Still on an Identity Politics buzz, this recent interview with Nayland Blake at The Brooklyn Rail really dilated my pupils.
I had caught his show at Matthew Marks the day before I read this interview, and while the exhibition did not do much for me, I am the glad the show was scheduled at the same time as The New Museum’s 1993.
A while back, I was given a copy of Art Criticism and Other Short Stories, a collection of fan fiction on contemporary art figures edited by Helen Reed. One story that sticks out in memory was by L.A.-based Onya Hogan-Finlay asking “What would Lee Lozano do?”
Lee Lozano was a NY-based minimalist abstract painter, but has become far more infamous for her two Conceptual boycotts. First boycotting all activities related to the NY Art World, General Strike Piece (1969), she then, at the rise of the American Feminism movement, began boycotting all women, Decide to Boycott Women (1971). What started as a one month experiment eventually lasted until the end of her life in 1999. While how full proof this was, I cannot know, but by accounts, Lozano seemed pretty serious.

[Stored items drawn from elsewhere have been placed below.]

/-- What each instruction can do to the cache, said once. -/
theorem exec_effect {i : Instr} {s t : State} (h : exec i s = .next t) : ExecEffect s t i := by
  cases i with
  | txnRefused sz c a d => cases h
  | writePage sz c a d => exact execWritePage_effect h
  | writeOther sz c a d => exact .kept (execWriteOther_kept h)
  | dread sz c a => exact .kept ((noteNotQualifying_kept s).trans (forwardRead_kept h))
  | ifetchNc sz c a => exact .kept (execIfetchNc_kept h)
  | ifetchCFirst a => exact .kept (execIfetchCFirst_kept h)
  | ifetchCHitb a => exact execIfetchCHitb_effect h
  | ifetchCHitl a => exact execIfetchCHitl_effect h
  | ifetchCMiss a => exact execIfetchCMiss_effect h
  | ctrRd32 => exact .kept (readAccess_kept h)
  | ctrWr32 w => exact execCtrWr32_effect h
  | ctrWrn off n d => exact execCtrWrn_effect h
  | ctrRdn off n => exact .kept (readAccess_kept h)
  | regOther write sz off d => cases h
  | refillBeat =>
    obtain hd | ⟨r, d, u, hr, hu, ht⟩ := beat_effect h
    · exact .dropped hd
    · exact .beat r d u hr hu ht
  | refillErr => exact .dropped (execRefillErr_dropped h)
  | invalidateAll =>
    obtain rfl := Host.Outcome.next.inj h
    exact .dropped (cacheDropped_flush s)
  | reset => exact .reset (Host.Outcome.next.inj h).symm

/-! ### The invariants under changes of the cache -/

theorem Inv.of_kept {s t : State} (hs : Inv s) (h : CacheKept s t) : Inv t := by
  obtain ⟨hctr, htags, hbuf, hrefill, hlru, hmem⟩ := hs
  obtain ⟨⟨ectr, elines, ebuf, elru, erefill⟩, hwf⟩ := h
  have eline := line_congr elines
  refine ⟨?_, ?_, ?_, ?_, ?_, hwf hmem⟩
  · simpa only [ReservedBitsKept, ectr] using hctr
  · simpa only [LineTagsDistinct, eline] using htags
  · simpa only [BufferHasSource, eline, ebuf, erefill] using hbuf
  · simpa only [RefillConsistent, eline, ebuf, erefill] using hrefill
  · simpa only [RecencyIsOrder, elru] using hlru

/-- With nothing valid and no refill the invariants of R38.1 to R38.3 have nothing to say. -/
theorem inv_of_nothingValid {s : State} (hctr : ReservedBitsKept s) (hn : NothingValid s)
    (hr : s.refill = none) (hlru : RecencyIsOrder s) (hmem : Memory.wf s.mem) : Inv s := by
  obtain ⟨hlines, hbuf⟩ := hn
  refine ⟨hctr, ?_, ?_, ?_, hlru, hmem⟩
  · intro i j hi
    simp [hlines i] at hi
  · intro _ hv
    simp [hbuf] at hv
  · intro r hr'
    simp [hr] at hr'

theorem Inv.of_dropped {s t : State} (hs : Inv s) (h : CacheDropped s t) : Inv t := by
  obtain ⟨hctr, -, -, -, hlru, hmem⟩ := hs
  refine inv_of_nothingValid ?_ h.nothingValid h.refill ?_ (h.mem_wf hmem)
  · simpa only [ReservedBitsKept, h.artCtr] using hctr
  · simpa only [RecencyIsOrder, h.lru] using hlru

theorem Inv.touch {s : State} (hs : Inv s) (i : LineNo) : Inv (touch i s) := by
  obtain ⟨hctr, htags, hbuf, hrefill, hlru, hmem⟩ := hs
  exact ⟨hctr, htags, hbuf, hrefill, touch_recencyIsOrder i hlru, hmem⟩

/-- A valid line copied to the buffer is the buffer's source, as long as no refill fills the buffer. -/
theorem Inv.copyLine {s : State} (hs : Inv s) (hr : s.refill = none) {i : LineNo}
    (hi : (line s i).valid = true) : Inv (copyLine i s) := by
  obtain ⟨hctr, htags, -, -, hlru, hmem⟩ := hs
  refine ⟨hctr, htags, ?_, ?_, hlru, hmem⟩
  · intro _ _
    exact ⟨⟨i, hi, rfl, rfl⟩, fun j => arrivedAt_replicate true j⟩
  · intro r hr'
    simp [hr] at hr'

/-- ART_CTR written with its two fields keeps the reserved bits. -/
theorem Inv.setCtrWord {s : State} (hs : Inv s) (page : Page) (en : Bool) :
    Inv { s with artCtr := ctrWord page en } := by
  obtain ⟨-, htags, hbuf, hrefill, hlru, hmem⟩ := hs
  exact ⟨keepsReserved_ctrWord page en, htags, hbuf, hrefill, hlru, hmem⟩

theorem keepsReserved_resetValue : keepsReserved 0x00000004 = true := by decide

theorem resetArt_nothingValid (s : State) : NothingValid (resetArt s) :=
  ⟨fun i => by rw [line_resetArt]; rfl, rfl⟩

theorem Inv.resetArt {s : State} (hs : Inv s) : Inv (resetArt s) := by
  obtain ⟨-, -, -, -, hlru, hmem⟩ := hs
  refine inv_of_nothingValid keepsReserved_resetValue (resetArt_nothingValid s) rfl ?_ hmem
  exact foldl_touch_recencyIsOrder (Config.resetUses s.tick) hlru

/-! ### A beat -/

/-- What a beat of the refill `r` finds, the first beat among them: R38.3 for the lines and the buffer, which
is valid from the first beat on. -/
structure BeatReady (r : Refill) (s : State) : Prop where
  tags : LineTagsDistinct s
  buf_index : s.buf.index = indexOf r.base
  victim_invalid : (line s r.victim).valid = false
  arrived_iff : ∀ j : BitVec 2, arrivedAt s.buf.arrived j = true ↔ (j - r.j0).toNat < r.done.val
  base_aligned : blockBase r.base = r.base
  victim_index : (line s r.victim).index = s.buf.index
  segs_agree : ∀ k : BitVec 3, arrivedAt s.buf.arrived (quarterOfSeg k) = true →
    segAt s.buf.seg k = segAt (line s r.victim).seg k
  index_fresh : ∀ i : LineNo, (line s i).valid = true → (line s i).index ≠ s.buf.index
  buf_valid : r.done = 0 ∨ s.buf.valid = true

Refusing to participate in the art world as a gesture of resistance against capitalism, her refusal to speak or engage with women was embodied as a gesture of resistance against “patriarchy’s brutal gendering of the world.” (Read more from Helen Molesworth.) Her position of refusal is a powerful gesture, as it implies choice.
Hogan-Finlay’s project was in reference to the Michigan Womyn’s Music Festival’s ban on all non cis-gendered women. These actions by the women-only festival and its ban on transgendered women has resulted in calls for boycott of the festival itself from musicians in support of transgendered rights. Hogan-Finlay’s story partly recounts wandering the festival grounds holding a sign that read: What would Lee Lozano do? She has also completed a coinciding video work on the same subject matter that was included in After My Own Heart at Oakville Galleries about the history of feminism’s engagement with utopia.
I didn’t find the answer obvious at first, but I can’t imagine Lozano would do anything at all. If Lozano’s initial impulse of boycotting all women was to improve communication between women, the project has failed if we measure it against Michigan.
It was something in this recent article on Shulamith Firestone, as problematic as its take on mental illness is, that brought me back to thinking about Lozano. Near the end of her life, Firestone, a pioneering revolutionary on radical feminism, refused to engage in any conversation on feminism. While some can read this as an abject failure of feminism, or a result of Firestone battling mental illness, I read Firestone’s position in a different light.
While Lozano was arguably more proactive in her refusal to engage, their collective refusal rumbled something deeper. Women tearing each other down and excluding each other (socially, professionally and otherwise) has not subsided, especially between self-identified feminists of all ages. Firestone was ejected from the movement she founded for having “male ambitions” and other power-related positions that her usurpers eventually took on, but the issues then as they are now are refractions of the gender binary that does not allow for generative overlap.